## Your instructions
Produce an exact copy of the first line of the data below and each line after it, please, up to and including the one with "the memory check".
__________
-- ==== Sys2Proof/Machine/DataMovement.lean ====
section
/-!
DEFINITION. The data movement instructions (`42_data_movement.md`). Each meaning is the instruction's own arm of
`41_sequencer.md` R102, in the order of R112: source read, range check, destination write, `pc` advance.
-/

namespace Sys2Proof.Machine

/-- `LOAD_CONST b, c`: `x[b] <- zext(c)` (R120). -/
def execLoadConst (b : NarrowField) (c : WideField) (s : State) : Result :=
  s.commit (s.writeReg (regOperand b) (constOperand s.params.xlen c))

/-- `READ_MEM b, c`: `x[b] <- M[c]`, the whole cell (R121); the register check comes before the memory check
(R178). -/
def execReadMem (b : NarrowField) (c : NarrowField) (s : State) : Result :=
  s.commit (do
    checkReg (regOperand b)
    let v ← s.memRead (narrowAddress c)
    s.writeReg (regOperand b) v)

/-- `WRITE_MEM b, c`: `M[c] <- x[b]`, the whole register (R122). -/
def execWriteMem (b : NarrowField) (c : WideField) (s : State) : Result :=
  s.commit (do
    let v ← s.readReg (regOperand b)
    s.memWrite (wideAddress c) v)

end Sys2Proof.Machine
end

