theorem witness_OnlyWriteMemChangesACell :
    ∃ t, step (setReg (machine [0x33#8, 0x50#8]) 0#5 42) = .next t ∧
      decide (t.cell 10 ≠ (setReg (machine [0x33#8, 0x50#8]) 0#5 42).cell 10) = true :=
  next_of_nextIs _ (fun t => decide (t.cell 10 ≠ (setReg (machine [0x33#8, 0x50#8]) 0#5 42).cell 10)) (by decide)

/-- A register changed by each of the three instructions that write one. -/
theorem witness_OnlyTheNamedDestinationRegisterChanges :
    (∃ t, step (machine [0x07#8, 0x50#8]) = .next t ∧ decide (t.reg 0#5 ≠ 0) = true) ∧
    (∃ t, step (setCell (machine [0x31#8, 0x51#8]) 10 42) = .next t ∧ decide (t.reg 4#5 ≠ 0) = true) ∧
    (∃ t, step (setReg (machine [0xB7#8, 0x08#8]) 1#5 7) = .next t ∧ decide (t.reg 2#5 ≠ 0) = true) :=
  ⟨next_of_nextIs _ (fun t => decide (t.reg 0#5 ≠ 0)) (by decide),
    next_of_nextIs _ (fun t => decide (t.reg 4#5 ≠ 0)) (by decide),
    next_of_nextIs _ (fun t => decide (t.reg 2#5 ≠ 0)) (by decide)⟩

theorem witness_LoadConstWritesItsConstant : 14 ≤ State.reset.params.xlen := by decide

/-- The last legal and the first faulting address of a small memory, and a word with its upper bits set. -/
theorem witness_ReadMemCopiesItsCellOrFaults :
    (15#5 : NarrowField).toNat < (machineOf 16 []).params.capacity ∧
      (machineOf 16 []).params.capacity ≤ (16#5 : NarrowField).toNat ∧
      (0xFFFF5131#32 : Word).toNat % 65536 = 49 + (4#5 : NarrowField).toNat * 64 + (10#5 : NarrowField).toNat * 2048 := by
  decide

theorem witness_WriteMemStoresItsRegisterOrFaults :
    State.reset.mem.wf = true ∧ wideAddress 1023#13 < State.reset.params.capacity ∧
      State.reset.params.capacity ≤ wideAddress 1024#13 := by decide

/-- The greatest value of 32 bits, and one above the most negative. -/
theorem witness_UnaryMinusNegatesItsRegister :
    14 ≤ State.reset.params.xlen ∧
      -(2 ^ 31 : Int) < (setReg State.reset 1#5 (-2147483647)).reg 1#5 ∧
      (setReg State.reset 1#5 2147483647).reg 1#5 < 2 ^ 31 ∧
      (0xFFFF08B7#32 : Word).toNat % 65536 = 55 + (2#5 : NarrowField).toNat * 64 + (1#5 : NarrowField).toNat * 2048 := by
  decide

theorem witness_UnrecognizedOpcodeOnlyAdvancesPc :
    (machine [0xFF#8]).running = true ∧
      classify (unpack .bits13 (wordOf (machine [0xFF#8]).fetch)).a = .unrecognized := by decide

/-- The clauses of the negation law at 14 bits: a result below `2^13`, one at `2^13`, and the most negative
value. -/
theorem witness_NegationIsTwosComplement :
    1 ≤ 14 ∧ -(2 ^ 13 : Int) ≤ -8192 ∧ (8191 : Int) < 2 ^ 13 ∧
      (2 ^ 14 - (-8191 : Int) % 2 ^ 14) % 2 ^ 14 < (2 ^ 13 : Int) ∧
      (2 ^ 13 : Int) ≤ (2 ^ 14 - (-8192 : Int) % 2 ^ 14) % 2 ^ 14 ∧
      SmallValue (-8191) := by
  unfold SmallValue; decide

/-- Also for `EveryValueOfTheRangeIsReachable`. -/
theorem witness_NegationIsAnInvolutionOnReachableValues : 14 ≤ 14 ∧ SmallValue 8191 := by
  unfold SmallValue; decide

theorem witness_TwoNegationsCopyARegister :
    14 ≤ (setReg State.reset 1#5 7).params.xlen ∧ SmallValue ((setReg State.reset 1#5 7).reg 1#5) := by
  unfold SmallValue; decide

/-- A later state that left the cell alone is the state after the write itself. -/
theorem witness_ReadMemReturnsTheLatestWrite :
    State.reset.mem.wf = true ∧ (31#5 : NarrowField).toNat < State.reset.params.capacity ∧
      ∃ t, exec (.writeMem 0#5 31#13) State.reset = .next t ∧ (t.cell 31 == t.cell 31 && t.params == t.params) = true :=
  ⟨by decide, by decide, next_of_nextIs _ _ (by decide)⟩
__________
## Answer space
-- ==== Sys2Proof/Machine/DataMovement.lean ====
section
/-!
DEFINITION. The data movement instructions (`42_data_movement.md`). Each meaning is the instruction's own arm of
`41_sequencer.md` R102, in the order of R112: source read, range check, destination write, `pc` advance.
-/

namespace Sys2Proof.Machine

/-- `LOAD_CONST b, c`: `x[b] <- zext(c)` (R120). -/
def execLoadConst (b : NarrowField) (c : WideField) (s : State) : Result :=
  s.commit (s.writeReg (regOperand b) (constOperand s.params.xlen c))

/-- `READ_MEM b, c`: `x[b] <- M[c]`, the whole cell (R121); the register check comes before the memory check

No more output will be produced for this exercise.